Обдумывая себя, вспоминаю те дни, когда моя сыновняя тяга не находила отзвука в сердце отца, и это воспоминание не окрашено печалью не только по причинам, о которых уже говорилось, но и потому, что обратный путь домой возвращал мне волю сродни той, деревенской, когда я один уходил в степь или на реку и был сам себе властелин и всему открыватель. Гулы, рокоты, шелесты, сполохи, вспышки металлургического комбината напоминали мне о том, как много вдруг образовалось у меня свободы, и я, подгоняемый ее веселой, неутолимой властью, шел на плоский свет – оранжевые окна в черных корпусах, в тех корпусах, где из клетей прокатных станов струится проволока, вылетают тавровые балки, рельсы, швеллеры, скользят полотнища листов, выплывают на рольганги тяжкие плахи; все это железно, багрово, огненно разметывает сутемь, звучит, восхищает, наводит страх. Затерянный среди зданий, как муравей в пещере, ты все-таки не заробеешь, не повернешь вспять – ты, отчаянный, пытливый, будешь ходить и ходить вдоль металлургического потока, пока подламывающиеся от усталости ноги сами не потащатся домой.

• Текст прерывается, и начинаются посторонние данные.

/-- A store of a tensor in a format that is no block format and takes whole bytes (R82, R99): every element holds the value narrowed to the
format, where elements do not share bytes, and no byte outside the tensor's lines changes. -/
def Obligations.TensorStores : Prop :=

  ∀ (d : Desc) (f : Fmt) (m : StoreMode) (v : List Nat → FVal) (s : State),
    Inv s → d.format = some f → f.isDq = false → f.bits ≠ 4 → d.sizes.length = d.rank → d.base + d.span ≤ nearEnd →
      let t := (storeTensor s d m v).1
      let at_ (ix : List Nat) : Nat := (d.elemAddr f ix).1
      t = { s with mem := t.mem } ∧ BytesKept s t d.ranges ∧
      ((∀ x ∈ d.indices, ∀ y ∈ d.indices, x ≠ y → at_ x + f.bits / 8 ≤ at_ y ∨ at_ y + f.bits / 8 ≤ at_ x) →
        ∀ ix ∈ d.indices, d.rawElem t f ix = (storeElem f m (d.linear ix) (v ix)).1 % 2 ^ f.bits)

/-- Integer products are exact (R98, R114): where no sum can leave 32 bits, the accumulator of an INT4 or INT8 product holds the exact sum of the
K products, whatever the tiling of K. MM (R123, R140, R97, R126): a command that names no work is done at once. Else, where its requests are
served, its slots are free to use and its words are good, C holds the readout of the accumulators; a command that keeps its sums leaves them in
KEPT slots and writes no byte. The model's choices in it: log entries 28, 29. -/
def Obligations.MatrixProducts : Prop :=
  (∀ (P : Prod) (b m n : Nat), P.arr = .int4 ∨ P.arr = .int8 → 0 < P.kt → P.k ≤ 2 ^ 17 - 1 →
    (∀ k, k < P.k → (-128 ≤ (P.a b m k).q ∧ (P.a b m k).q ≤ 127) ∧ -128 ≤ (P.b b k n).q ∧ (P.b b k n).q ≤ 127) →
      sext 32 (accumulate P b m n none).1 = (List.range P.k).foldl (fun t k => t + (P.a b m k).q * (P.b b k n).q) 0) ∧
  (∀ (h : Fin 16) (seq : BitVec 32) (c : Cmd) (s u v w : State), Runs h seq 0x10 c s →
    let a := (mmA s c).desc
    let b := (mmB s c).desc
    let d := (mmC s c).desc
    (a.rank = 0 ∨ b.rank = 0 ∨ d.rank = 0 ∨ c.ktF = 0 ∨ c.ntF = 0 ∨ c.runF = 0 ∨ d.size 0 = 0 ∨ d.size 1 = 0 ∨
      d.size 2 = 0 ∨ d.size 3 = 0 → DoneAtOnce h c (.mm h seq) s) ∧
    (∀ fa fb arr, a.format = some fa → b.format = some fb → arr = (pairFormat fa fb c.passes).getD .bf16 →
      let P := mmProd s c arr a b d
      let T := c.tiling true
      let sum (b m n : Nat) : Nat := (accumulate P b m n (initOf v h P T c.acc b m n)).1
      s.symErr = [] → ¬ (a.rank = 0 ∨ b.rank = 0 ∨ d.rank = 0) → noStream P c = false → readTensors s h c [a, b] = (u, .ok ()) → slotRule u h c P T c.acc = 0 →
      readMes u h T.mes (P.k != 0) (fun i => if c.acc.accIn then (List.range (T.liveAll P i)).map (c.acc.base + ·) else []) (some (cmdId u h c)) =
        (v, none) → d.scalePtr = 0 →
        (c.acc.keep = false → writeRanges v h c d.ranges = (w, .ok []) →
          StoresAndDone h c (.mm h seq) s w d (readoutMode u c a b d) fun ix =>
            accValue arr (sum (ix.getD 2 0 + d.size 2 * ix.getD 3 0) (ix.getD 1 0) (ix.getD 0 0))) ∧
        (c.acc.keep = true → ∃ t, exec (.mm h seq) s = .next t ∧ StandsAs t h { c with st := .done } ∧ t.mem = v.mem ∧
          ∀ i ∈ T.mes, ∀ k, k < T.liveAll P i → (keptAt t (16 * h + i) (c.acc.base + k)).isSome = true)))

Однажды, перебарывая усталость, я добрел до здания, откуда начинался прокат. Сюда «кукушка» привозила на платформах стальные слитки. Электрический кран, прикусывая клещами макушки этих слитков, сажал их по одному в нагревательные колодцы; там слитки стоймя томили в жару и, тоже порознь, перетаскивали в слитковозы; слитковозы доставляли их к валкам, которые яростно, в огне и воде, обжимали их и длиннущим брусом выкатывали на позванивающие ролики.

Я сообразил: раз слитки доставляются сюда в изложницах со снятыми крышками – значит, где-то неподалеку находится цех подготовки составов.

Впереди лежала темная равнина, просеченная красными колеями железных дорог. В первый миг почудилось, что рельсы раскалены, но тут же я заметил красные лучи, прямо и плотно врезавшиеся в небо. Их-то и отражали назеркаленные колесами рельсы. Лучи перемещались, двигаясь в мою сторону. В робости и любопытстве я добежал до лестницы пешеходного моста и, едва поднялся на мост, увидел, что лучи высвечивают из сизых изложниц, в четырехстенной тесноте которых стоят огненные слитки и так прожекторно просаживают выстекленную морозом высоту.

По дороге, где паровоз-«американка» провез изложницы, я добрался до огромного кирпичного корпуса. Как только я вошел под его гулкие своды, мне в глаза бросился кран, выпускавший откуда-то из своего железного тела круглые черно-масляные штанги. В нижней части штанг были прорези. Их-то кран и приближал к ушкам колпака, надетого на изложницу. Иглистая седая голова следила из кабины за штангами. Я радостно вскрикнул, узнав Петра Додонова, и, махая рукой, помчался к платформе, над которой навис кран с отвесно высунутыми задымившимися штангами. Внезапно кран отпрянул от изложницы, будто чего-то испугался, и, вбирая штанги, пролетел своими фермами надо мной.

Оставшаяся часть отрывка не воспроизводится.